Moments later a mage, wielding a long wooden staff with a red gem and wearing grey robes with a golden trim entered.

"Alright, you have to leave," said the mage with as sigh,

Malagmus turned to him, once again putting on a theatrical depth to his performance.

"Damn, it - WizzRd32! I once knew a boy by the name of WizzRd31!" he exclaimed.

"He's not even bothered to change the name?!" Bromy thought.

"Poor bastard died, fell down the stairs and lived as a vegetable while trying to remove a handsome and non-aggressive man from the room of a close friend... please, learn from my mistakes! Don't make me go through this... again..." Malagmus forced a single tear to roll down his eye.

"I - I never realised... I'm so sorry..." the mage quickly shuffled out of the room leaving Bromy in awe and Malagmus extremely proud of his performance.

"...How do you do that?!" Bromy exclaimed.

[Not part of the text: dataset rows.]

-- ==== Sys2Proof/Machine/State.lean ====
section
/-! DEFINITION. The state of the core (10_state R20: the complete list), the fault records (60_exceptions R210), the
refusals, and the state after reset (10_state R40, 70_reset_and_hazards R250). -/

namespace Sys2Proof.Machine

/-- The fault records of a `Step` (R38, R210), the values the latch `FAULT` holds besides `none`. A faulting step is a
NEXT state with its record latched (R215; log entry 1), so `step` and `exec` never answer `Outcome.fault`. -/
inductive Fault where
  /-- Code 1, raised by the decode phase of `Step` for a word that matches no row (R211). Safe: the spec's own fault. -/
  | unknownOpcode (w : Word)
  /-- Code 2, raised by the fetch, `LD B,VX`, `LD [I],VX`, `LD VX,[I]` and `DRW` when the range check fails (R212).
  Safe: the spec's own fault. -/
  | memoryOutOfBounds (addr : Word)
  /-- Code 3, raised by `CALL` when the stack holds 16 entries (R213). Safe: the spec's own fault. -/
  | stackOverflow
  /-- Code 4, raised by `RET` when the stack is empty (R214). Safe: the spec's own fault. -/
  | stackUnderflow
  deriving DecidableEq, Repr

/-- What the model gives no meaning. Nothing raises it: every instruction of the table has its meaning. -/
inductive Refusal where
  /-- Raised by an arm of `exec` whose instruction has no meaning yet; no arm does. Safe: a run stops. -/
  | notModelled (mnemonic : String)
  deriving DecidableEq, Repr

/-- The display grid (R33): 32 rows of 64 pixels, `fb[y][x]`, row 0 at the top, column 0 at the left; `true` is on. -/
abbrev Framebuffer := Vector (Vector Bool 64) 32

/-- The whole state of the core (R20), and the model's own counter of random draws. -/
structure State where
  /-- `V[0..15]` (R21); `V[15]` is `VF` (R22). -/
  v : Vector Byte 16
  /-- `I`, the index register (R24). -/
  i : Word
  /-- `PC`, the address of the next instruction word (R25). -/
  pc : Word
  /-- `STACK[0..15]` (R27). -/
  stack : Vector Word 16
  /-- `SP`, an integer 0..16, the number of entries in use (R27, R28). -/
  sp : Fin 17
  /-- `DT`, the delay timer (R29). -/
  dt : Byte
  /-- `ST`, the sound timer (R30). -/
  st : Byte
  /-- `MEM[0..4095]` (R32, R50): the bytes that differ from the reset contents, in canonical form (`Memory.wf`). -/
  mem : List Host.Cell
  /-- `FB[0..31][0..63]` (R33). -/
  fb : Framebuffer
  /-- `K[0..15]`, written by the host only (R34); `true` is pressed. -/
  keys : Vector Bool 16
  /-- `AWAIT`, the key-wait latch (R35). -/
  awaiting : Bool
  /-- `KX`, the register a pending `LD VX,K` must write (R36). -/
  kx : Reg
  /-- `FAULT`, the sticky fault latch (R38). -/
  fault : Option Fault
  /-- Not the spec's: how many bytes `draw8()` has supplied, so that each `RND` takes a fresh free value (log entry 2). -/
  draws : Nat
  deriving DecidableEq, Repr

/-- The state after `Reset`: the table of R40. Memory lists nothing because its reset contents, font included, are what
an unlisted address reads as (`Memory.initial`). `draws` is the model's own (log entry 2, DESIGN CHOICE). -/
def State.reset : State where
  v := Vector.replicate 16 0
  i := 0
  pc := Config.resetPc
  stack := Vector.replicate 16 0
  sp := 0
  dt := 0
  st := 0
  mem := []
  fb := Vector.replicate 32 (Vector.replicate 64 false)
  keys := Vector.replicate 16 false
  awaiting := false
  kx := 0
  fault := none
  draws := 0

end Sys2Proof.Machine
end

"Finally caught your interest, eh?" he asked.

Bromy nodded.

"I shall teach you the art of madladdery and medicine, in return, I ask you keep this world interesting in the future!"

"Now then, advice number three!" he exclaimed.

In the present day...

Bromy remembered the words of his teacher, and he finally spoke up.

"Technique three, if you can't get them to think your actions are deep and you can't have them feel guilty... make them laugh!"

He cleared his throat.

"I threw a boomerang a few years ago..." he began, his voice sounding stiff.

"Now I live in constant mental-agony!" he exclaimed.

"I mean constant fear!" he exclaimed.

Bonifacius performed a fake laugh out of pity but Bromy knew he didn't have the charisma and confidence Malagmus had.